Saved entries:
........

-- ==== Sys2Proof/Certificates/Slice0/Obligations.lean ====
section
/-! DEFINITION. The statements about the block, for the provers. `Answers` says that a command answers exactly the next state given,
`Gives` that it answers a next state and what that state holds, and `Keeps` is a frame: every part not listed stands. -/

open Sys2Proof Sys2Proof.Machine Sys2Proof.Machine.Node

/-- A step takes the command at the front of the queue and runs it on the node with the queue's rest; with an empty queue the block idles
(log entry 1, the model's choice). Every command, with every operand and in every state, answers a next state that keeps the queue: none
ends in a fault or a refusal. -/
def Obligations.StepRunsFrontCommand : Prop :=
  (∀ (s : State) (c : Instr) (rest : List Instr), s.pending = c :: rest → step s = exec c { s with pending := rest }) ∧
  (∀ s : State, s.pending = [] → step s = .next s) ∧
  ∀ (s : State) (c : Instr), ∃ t, exec c s = .next t ∧ t.pending = s.pending

/-- The Reset columns of 03, 05, 11, 12, 14 to 18 and 19 at the registers named, by address, on a node with straps 0; and the queue and
solver memory empty. The values no rule gives are the model's (log entries 3 and 4) and are not stated. -/
def Obligations.ResetValues : Prop :=
  (∀ p ∈ [(0x0000, 0x00C14816), (0x001C, 1), (0x002C, 0), (0x0200, 0xF40), (0x0204, 0), (0x0404, 0), (0x0604, 1), (0x0608, 0), (0x0624, 5),
      (0x1600, 0), (0x1604, 0), (0x1804, 0), (0x181C, 0xFF), (0x1A00, 0), (0x1A04, 0), (0x1C00, 0), (0x1C04, 0), (0x1C08, 0),
      (0x1E00, 0), (0x1E04, 0), (0x2000, 0), (0x2004, 0), (0x2600, 0), (0x2604, 0), (0x2610, 0)],
    State.reset.node.regView p.1 = some (BitVec.ofNat 32 p.2)) ∧
    State.reset.pending = [] ∧ State.reset.node.MemCanonical ∧ State.reset.node.sec.maint = false ∧ State.reset.node.img = none

/-- Every step keeps the solver memory in its one canonical form (log entry 41): equal memories are equal data. -/
def Obligations.SolverMemoryStaysCanonical : Prop :=
  ∀ s t : State, s.node.MemCanonical → step s = .next t → t.node.MemCanonical

/-- 02 R60: no step unblows the ENROLLED fuse: once in its life is once for all. -/
def Obligations.FuseStaysBlown : Prop := ∀ s t : State, s.node.FuseBlown → step s = .next t → t.node.FuseBlown

/-- 16 R483: a VIEW holds a majority when more than half of MEMBERS is in it, or half with the lowest-numbered of MEMBERS. -/
def Obligations.MajorityOfMembers : Prop :=
  ∀ members view : BitVec 16,
    let count (p : Nat → Bool) := ((List.range 16).filter p).length
    let all := count (bit members ·)
    let here := count fun k => bit members k && bit view k
    Node.majorityOf members view = true ↔
      all < 2 * here ∨ (all = 2 * here ∧ ∃ k, k < 16 ∧ bit members k = true ∧ bit view k = true ∧ ∀ i, i < k → bit members i = false)

/-- 01 R21, R23, R24, 04 R146: a tick boundary takes node time to the next multiple of 50 ms. While CORE is held the tick only counts; the
node that issues evaluates its fabric once, empties its command queue, and shows its cells as they stand. -/
def Obligations.TickBoundary : Prop :=
  ∀ s : State,
    let n := s.node
    let t := n.nextMultiple 50000
    (n.timed = false → Answers .tickBoundary s n) ∧
    (n.timed = true → n.coreHeld = true → Answers .tickBoundary s { n with
      rtc := { n.rtc with
        now := max n.rtc.now t
        lastTick := some t }
      clk := { n.clk with held := n.clk.held + 1 } }) ∧
    (n.timed = true → n.coreHeld = false → (n.pwr.parked = true ∧ n.img.isSome = true) ∨ (n.img = none ∧ n.sec.act = none ∧ n.sec.notice = none) →
      n.jrnl.writeThrough = false → Answers .tickBoundary s { n with rtc := { n.rtc with
        now := max n.rtc.now t
        lastTick := some t } }) ∧
    (n.timed = true → n.coreHeld = false → n.pwr.parked = false → n.img.isSome = true → n.pwr.phase ∈ [.f, .done] →
      n.ownDuty = true → n.demoteCause = 0 → n.pair.takeDue = none → Gives .tickBoundary s fun m =>
        m.rtc.lastTick = some t ∧ m.fab.tick = (n.fab.tick + 1) % 2 ^ 32 ∧ m.fab.queue = [] ∧ m.fab.shown = m.fab.cells ∧
          m.call.fresh = false ∧ m.pwr.phase = .done)

/-- 01 R21, 05 R175, 07 R241, 12 R377, 04 R149: an epoch boundary takes node time to the next multiple of 1 s, and closes the epoch. -/
def Obligations.EpochBoundary : Prop :=
  ∀ s : State,
    let n := s.node
    let t := n.nextMultiple 1000000
    (n.timed = false → Answers .epochBoundary s n) ∧
    (n.timed = true → Gives .epochBoundary s fun m =>
      m.rtc.now = max n.rtc.now t ∧ m.pwr.solvHold = false ∧ m.clk.due = (n.clk.clean && decide (n.clk.xtal = .ready)) ∧
        m.clk.clean = decide (n.clk.xtal = .ready) ∧ m.lane.syncPend = n.lane.syncPend.filter (fun x => decide (t < x.boundary)) ∧
        (∀ e ∈ m.solv.tmpl, e.2.hostUsed = 0) ∧ m.fab = n.fab ∧ m.call = n.call ∧ m.dio = n.dio)

/-- 01 R24, R31, 14 R424 to R427: a record issued takes the next number of the space, the time of the tick under way, and its place in the
RAM ring; no number is issued twice. 14 R432, 16 R488: a record of no step: the issuer holds it until the end of step 6; a pair member
without duty sends its partner a notice, or holds up to 64. -/
def Obligations.RecordsNumberedAndHeld : Prop :=
  (∀ (n : Node) (b : RecBody),
    let m := n.issueNow b
    let r : Record := ⟨n.jrnl.nextSeq, n.sys.node, n.space, b.type, n.rtc.lastTick.getD n.rtc.now, b.source, b.old, b.new,
      Node.detail b.detail⟩
    m.jrnl.tickRecs = n.jrnl.tickRecs ++ [r] ∧ m.jrnl.last = n.jrnl.nextSeq ∧ m.jrnl.nextSeq = n.jrnl.nextSeq + 1 ∧
      m.jrnl.ram.getLast? = some ⟨r, false⟩ ∧ (n.jrnl.ram.length ≤ 4096 → m.jrnl.ram.length ≤ 4096) ∧ r.detail.length = 10 ∧
      Keeps [.jrnl] n m) ∧
  (∀ (n : Node) (b : RecBody),
    (n.ownDuty = true → n.later b = { n with jrnl := { n.jrnl with due := n.jrnl.due ++ [b] } }) ∧
    (n.ownDuty = false → Node.noticed b.type = false → n.later b = n) ∧
    (∀ p, n.ownDuty = false → Node.noticed b.type = true → n.partner = some p →
      (n.partnerDuty = true → n.tide.st = .inserted →
        n.later b = { n with tide := { n.tide with tx := n.tide.tx ++ [⟨0, 0, 1#16 <<< p, .command (.notice b)⟩] } }) ∧
      (n.partnerDuty = false ∨ n.tide.st ≠ .inserted → n.pair.notices.length < 64 →
        n.later b = { n with pair := { n.pair with notices := n.pair.notices ++ [b] } }) ∧
      (n.partnerDuty = false ∨ n.tide.st ≠ .inserted → 64 ≤ n.pair.notices.length →
        n.later b = { n with
          pair := { n.pair with notices := n.pair.notices.tail ++ [b] }
          jrnl := { n.jrnl with lost := satInc 0xFF n.jrnl.lost } })))

/-- 02 R62, R63: every case of a write of SEC_UNLOCK, with its whole effect. 02 R62 to R65, 20 R603: the end of the lockout, the key
switch loop, and the three ends of maintenance mode, each with the record that names its cause (1 the key switch, 2 EXIT, 3 the 60 min)
and the end of the forces made in it. -/
def Obligations.MaintenanceUnlocked : Prop :=
  (∀ (s : State) (v : Word) (t : Nat),
    let n := s.node
    let now := max n.rtc.now t
    let base := { n with rtc := { n.rtc with now := now } }
    let sec := { n.sec with lastWrite := now }
    (n.sec.maint = true → Answers (.secUnlock v t) s { base with sec := sec }) ∧
    (n.sec.maint = false → n.sec.lockout = true →
      Answers (.secUnlock v t) s { base with sec := { sec with flags := setBit sec.flags 0 } }) ∧
    (n.sec.maint = false → n.sec.lockout = false → n.sec.keySw = true → n.sec.unlockStep = false → v = 0x00004B56 →
      Answers (.secUnlock v t) s { base with sec := { sec with
        unlockStep := true
        unlockAt := now } }) ∧
    (n.sec.maint = false → n.sec.lockout = false → n.sec.keySw = true → n.sec.unlockStep = true → v = 0x0000564B →
      now ≤ n.sec.unlockAt + 10000 →
      Answers (.secUnlock v t) s (Node.later { base with sec := { sec with
        maint := true
        unlockStep := false
        restarts := 0 } } ⟨0x10, 0, 3, 0, leBytes 4 n.hashTag⟩)) ∧
    (n.sec.maint = false → n.sec.lockout = false →
      (n.sec.keySw = false ∨ (n.sec.unlockStep = false ∧ v ≠ 0x00004B56) ∨
        (n.sec.unlockStep = true ∧ (v ≠ 0x0000564B ∨ n.sec.unlockAt + 10000 < now))) →
      Answers (.secUnlock v t) s { base with sec := { sec with
        flags := setBit sec.flags 0
        unlockStep := false
        restarts := if 2 ≤ n.sec.restarts then 0 else n.sec.restarts + 1
        lockout := decide (2 ≤ n.sec.restarts) } })) ∧
  (∀ (s : State) (ohms : Nat),
    let n := s.node
    let left (sec : Sec) (cause : Nat) : Node :=
      (Node.later { n with sec := { sec with maint := false } } ⟨0x10, 0, 4, cause, leBytes 4 n.hashTag⟩).endAoForces.endDioForces
    Answers .unlockLockoutExpiry s { n with sec := { n.sec with lockout := false } } ∧
    (ohms ≤ 100 → Answers (.keySwitchChange ohms) s { n with sec := { n.sec with keyClosed := true } }) ∧
    (10000 ≤ ohms → n.sec.unlockStep = false → Answers (.keySwitchChange ohms) s { n with sec := { n.sec with
      keyClosed := false
      keySw := false } }) ∧
    (10000 ≤ ohms → n.sec.unlockStep = true → Gives (.keySwitchChange ohms) s fun m =>
      m.sec.keyClosed = false ∧ m.sec.keySw = false ∧ m.sec.unlockStep = false ∧ m.sec.flags = setBit n.sec.flags 0 ∧
        Keeps [.sec] n m) ∧
    (n.sec.keyClosed = true → Answers .keySwitchSettled s { n with sec := { n.sec with keySw := true } }) ∧
    (n.sec.keyClosed = false → n.sec.maint = false →
      Answers .keySwitchSettled s { n with sec := { n.sec with keySw := false } }) ∧
    (n.sec.keyClosed = false → n.sec.maint = true → Answers .keySwitchSettled s (left { n.sec with keySw := false } 1)) ∧
    (n.sec.maint = true → Answers .exitMaint s (left { n.sec with
      lastWrite := n.rtc.now
      result := 0 } 2)) ∧
    (n.sec.maint = false → Answers .exitMaint s { n with sec := { n.sec with
      lastWrite := n.rtc.now
      result := 0x82
      flags := setBit n.sec.flags 1 } }) ∧
    (n.sec.maint = true → Answers .maintTimeout s (left n.sec 3)))

/-- 02 R66: leaving maintenance mode, by EXIT, by the 60 min or by the key switch, cancels no CHECK in progress and no activation
accepted, and leaves both banks as they are. 08 R277, 09 R302: the forces that end with maintenance mode: no island stays forced, and the
forcing of outputs changes only the tables that hold it. -/
def Obligations.LeavingMaintenanceKeepsLoading : Prop :=
  (∀ s : State,
    let n := s.node
    let kept (m : Node) := m.sec.maint = false ∧ m.sec.busy = n.sec.busy ∧ m.sec.act = n.sec.act ∧ m.sec.a = n.sec.a ∧
      m.sec.b = n.sec.b ∧ m.stor = n.stor
    n.sec.maint = true →
      Gives .exitMaint s kept ∧ Gives .maintTimeout s kept ∧ (n.sec.keyClosed = false → Gives .keySwitchSettled s kept)) ∧
  (∀ s : State, s.node.sec.maint = true → twf {} s.node.loop.aos = true → twf none s.node.dio.forces = true →
    Gives .maintTimeout s fun m =>
      (∀ a < 8, (m.aoSt a).forced = none) ∧ m.dio.forces = [] ∧ m.sec = { s.node.sec with maint := false } ∧
        Keeps [.sec, .loop, .dio, .jrnl, .tide, .pair] s.node m)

........

Within the records above, tally the lines that contain "nextSeq". Give the total and nothing more.

Result of this exercise:
2